▸ **ACTIVITY**
Repeat each entry exactly.

▸ **DATA LISTING**
——————————
theorem State.lacePageDone_touches {W : List Part} {σ τ : State} {n : Nat} (hW : ∀ p ∈ State.lacePageDone_foot, p ∈ W)
    (hT : Touches W σ τ) : Touches W σ (State.lacePageDone τ n) := by
  unfold State.lacePageDone
  try dsimp only
  repeat' first
    | with_reducible apply Touches.ite
    | with_reducible refine State.laceComplete_touches (fun p hp => hW p (by unfold State.lacePageDone_foot; repeat first | with_reducible exact hp | with_reducible exact List.mem_append_right _ hp | with_reducible apply List.mem_append_left)) ?_
    | with_reducible refine State.setReg_touches (hW _ (by first | (simp [State.lacePageDone_foot]; done) | (split <;> simp [State.lacePageDone_foot] <;> done) | ((repeat' split) <;> simp [State.lacePageDone_foot])))  ?_
    | with_reducible refine State.laceAbandon_touches (fun p hp => hW p (by unfold State.lacePageDone_foot; repeat first | with_reducible exact hp | with_reducible exact List.mem_append_right _ hp | with_reducible apply List.mem_append_left)) ?_
    | split
    | with_reducible refine forN_touches ?_ (fun x k hx => ?_)
    | with_reducible refine foldl_touches ?_ (fun x a hx => ?_)
    | with_reducible refine foldlSnd_touches ?_ (fun x a hx => ?_)
    | with_reducible assumption

/-- The parts State.lacePageRefused touches. -/
def State.lacePageRefused_foot : List Part := [.reg .iLC_PAGE] ++ State.laceFail_foot

theorem State.lacePageRefused_touches {W : List Part} {σ τ : State} {n : Nat} (hW : ∀ p ∈ State.lacePageRefused_foot, p ∈ W)
    (hT : Touches W σ τ) : Touches W σ (State.lacePageRefused τ n) := by
  unfold State.lacePageRefused
  try dsimp only
  repeat' first
    | with_reducible apply Touches.ite
    | with_reducible refine State.setReg_touches (hW _ (by first | (simp [State.lacePageRefused_foot]; done) | (split <;> simp [State.lacePageRefused_foot] <;> done) | ((repeat' split) <;> simp [State.lacePageRefused_foot])))  ?_
    | with_reducible refine State.laceFail_touches (fun p hp => hW p (by unfold State.lacePageRefused_foot; repeat first | with_reducible exact hp | with_reducible exact List.mem_append_right _ hp | with_reducible apply List.mem_append_left)) ?_
    | split
    | with_reducible refine forN_touches ?_ (fun x k hx => ?_)
    | with_reducible refine foldl_touches ?_ (fun x a hx => ?_)
    | with_reducible refine foldlSnd_touches ?_ (fun x a hx => ?_)
    | with_reducible assumption

/-- The parts State.releaseLace touches. -/
def State.releaseLace_foot : List Part := [.reg .iLC_NEXT] ++ State.laceIdle_foot ++ State.dropPartial_foot ++ State.dropPage_foot

theorem State.releaseLace_touches {W : List Part} {σ τ : State} {n : Nat} (hW : ∀ p ∈ State.releaseLace_foot, p ∈ W)
    (hT : Touches W σ τ) : Touches W σ (State.releaseLace τ n) := by
  unfold State.releaseLace
  try dsimp only
  repeat' first
    | with_reducible apply Touches.ite
    | with_reducible refine State.laceIdle_touches (fun p hp => hW p (by unfold State.releaseLace_foot; repeat first | with_reducible exact hp | with_reducible exact List.mem_append_right _ hp | with_reducible apply List.mem_append_left)) ?_
    | with_reducible refine State.setReg_touches (hW _ (by first | (simp [State.releaseLace_foot]; done) | (split <;> simp [State.releaseLace_foot] <;> done) | ((repeat' split) <;> simp [State.releaseLace_foot])))  ?_
    | with_reducible refine State.dropPartial_touches (fun p hp => hW p (by unfold State.releaseLace_foot; repeat first | with_reducible exact hp | with_reducible exact List.mem_append_right _ hp | with_reducible apply List.mem_append_left)) ?_
    | with_reducible refine State.dropPage_touches (fun p hp => hW p (by unfold State.releaseLace_foot; repeat first | with_reducible exact hp | with_reducible exact List.mem_append_right _ hp | with_reducible apply List.mem_append_left)) ?_
    | split
    | with_reducible refine forN_touches ?_ (fun x k hx => ?_)
    | with_reducible refine foldl_touches ?_ (fun x a hx => ?_)
    | with_reducible refine foldlSnd_touches ?_ (fun x a hx => ?_)
    | with_reducible assumption

end Sys2Proof.Machine
end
——————————
▸ **ANSWER AREA**
theorem State.lacePageDone_touches {W : List Part} {σ τ : State} {n : Nat} (hW : ∀ p ∈ State.lacePageDone_foot, p ∈ W)
    (hT : Touches W σ τ) : Touches W σ (State.lacePageDone τ n) := by
  unfold State.lacePageDone
  try dsimp only
  repeat' first
    | with_reducible apply Touches.ite
    | with_reducible refine State.laceComplete_touches (fun p hp => hW p (by unfold State.lacePageDone_foot; repeat first | with_reducible exact hp | with_reducible exact List.mem_append_right _ hp | with_reducible apply List.mem_append_left)) ?_
    | with_reducible refine State.setReg_touches (hW _ (by first | (simp [State.lacePageDone_foot]; done) | (split <;> simp [State.lacePageDone_foot] <;> done) | ((repeat' split) <;> simp [State.lacePageDone_foot])))  ?_
    | with_reducible refine State.laceAbandon_touches (fun p hp => hW p (by unfold State.lacePageDone_foot; repeat first | with_reducible exact hp | with_reducible exact List.mem_append_right _ hp | with_reducible apply List.mem_append_left)) ?_
    | split
    | with_reducible refine forN_touches ?_ (fun x k hx => ?_)
    | with_reducible refine foldl_touches ?_ (fun x a hx => ?_)
    | with_reducible refine foldlSnd_touches ?_ (fun x a hx => ?_)
    | with_reducible assumption

/-- The parts State.lacePageRefused touches. -/
def State.lacePageRefused_foot : List Part := [.reg .iLC_PAGE] ++ State.laceFail_foot

theorem State.lacePageRefused_touches {W : List Part} {σ τ : State} {n : Nat} (hW : ∀ p ∈ State.lacePageRefused_foot, p ∈ W)
    (hT : Touches W σ τ) : Touches W σ (State.lacePageRefused τ n) := by
  unfold State.lacePageRefused
  try dsimp only
  repeat' first
    | with_reducible apply Touches.ite
    | with_reducible refine State.setReg_touches (hW _ (by first | (simp [State.lacePageRefused_foot]; done) | (split <;> simp [State.lacePageRefused_foot] <;> done) | ((repeat' split) <;> simp [State.lacePageRefused_foot])))  ?_
    | with_reducible refine State.laceFail_touches (fun p hp => hW p (by unfold State.lacePageRefused_foot; repeat first | with_reducible exact hp | with_reducible exact List.mem_append_right _ hp | with_reducible apply List.mem_append_left)) ?_
    | split
    | with_reducible refine forN_touches ?_ (fun x k hx => ?_)
    | with_reducible refine foldl_touches ?_ (fun x a hx => ?_)
    | with_reducible refine foldlSnd_touches ?_ (fun x a hx => ?_)
    | with_reducible assumption

/-- The parts State.releaseLace touches. -/
def State.releaseLace_foot : List Part := [.reg .iLC_NEXT] ++ State.laceIdle_foot ++ State.dropPartial_foot ++ State.dropPage_foot

theorem State.releaseLace_touches {W : List Part} {σ τ : State} {n : Nat} (hW : ∀ p ∈ State.releaseLace_foot, p ∈ W)
    (hT : Touches W σ τ) : Touches W σ (State.releaseLace τ n) := by
  unfold State.releaseLace
  try dsimp only
  repeat' first
    | with_reducible apply Touches.ite
    | with_reducible refine State.laceIdle_touches (fun p hp => hW p (by unfold State.releaseLace_foot; repeat first | with_reducible exact hp | with_reducible exact List.mem_append_right _ hp | with_reducible apply List.mem_append_left)) ?_
    | with_reducible refine State.setReg_touches (hW _ (by first | (simp [State.releaseLace_foot]; done) | (split <;> simp [State.releaseLace_foot] <;> done) | ((repeat' split) <;> simp [State.releaseLace_foot])))  ?_
    | with_reducible refine State.dropPartial_touches (fun p hp => hW p (by unfold State.releaseLace_foot; repeat first | with_reducible exact hp | with_reducible exact List.mem_append_right _ hp | with_reducible apply List.mem_append_left)) ?_
    | with_reducible refine State.dropPage_touches (fun p hp => hW p (by unfold State.releaseLace_foot; repeat first | with_reducible exact hp | with_reducible exact List.mem_append_right _ hp | with_reducible apply List.mem_append_left)) ?_
    | split
    | with_reducible refine forN_touches ?_ (fun x k hx => ?_)
    | with_reducible refine foldl_touches ?_ (fun x a hx => ?_)
    | with_reducible refine foldlSnd_touches ?_ (fun x a hx => ?_)
    | with_reducible assumption

end Sys2Proof.Machine
end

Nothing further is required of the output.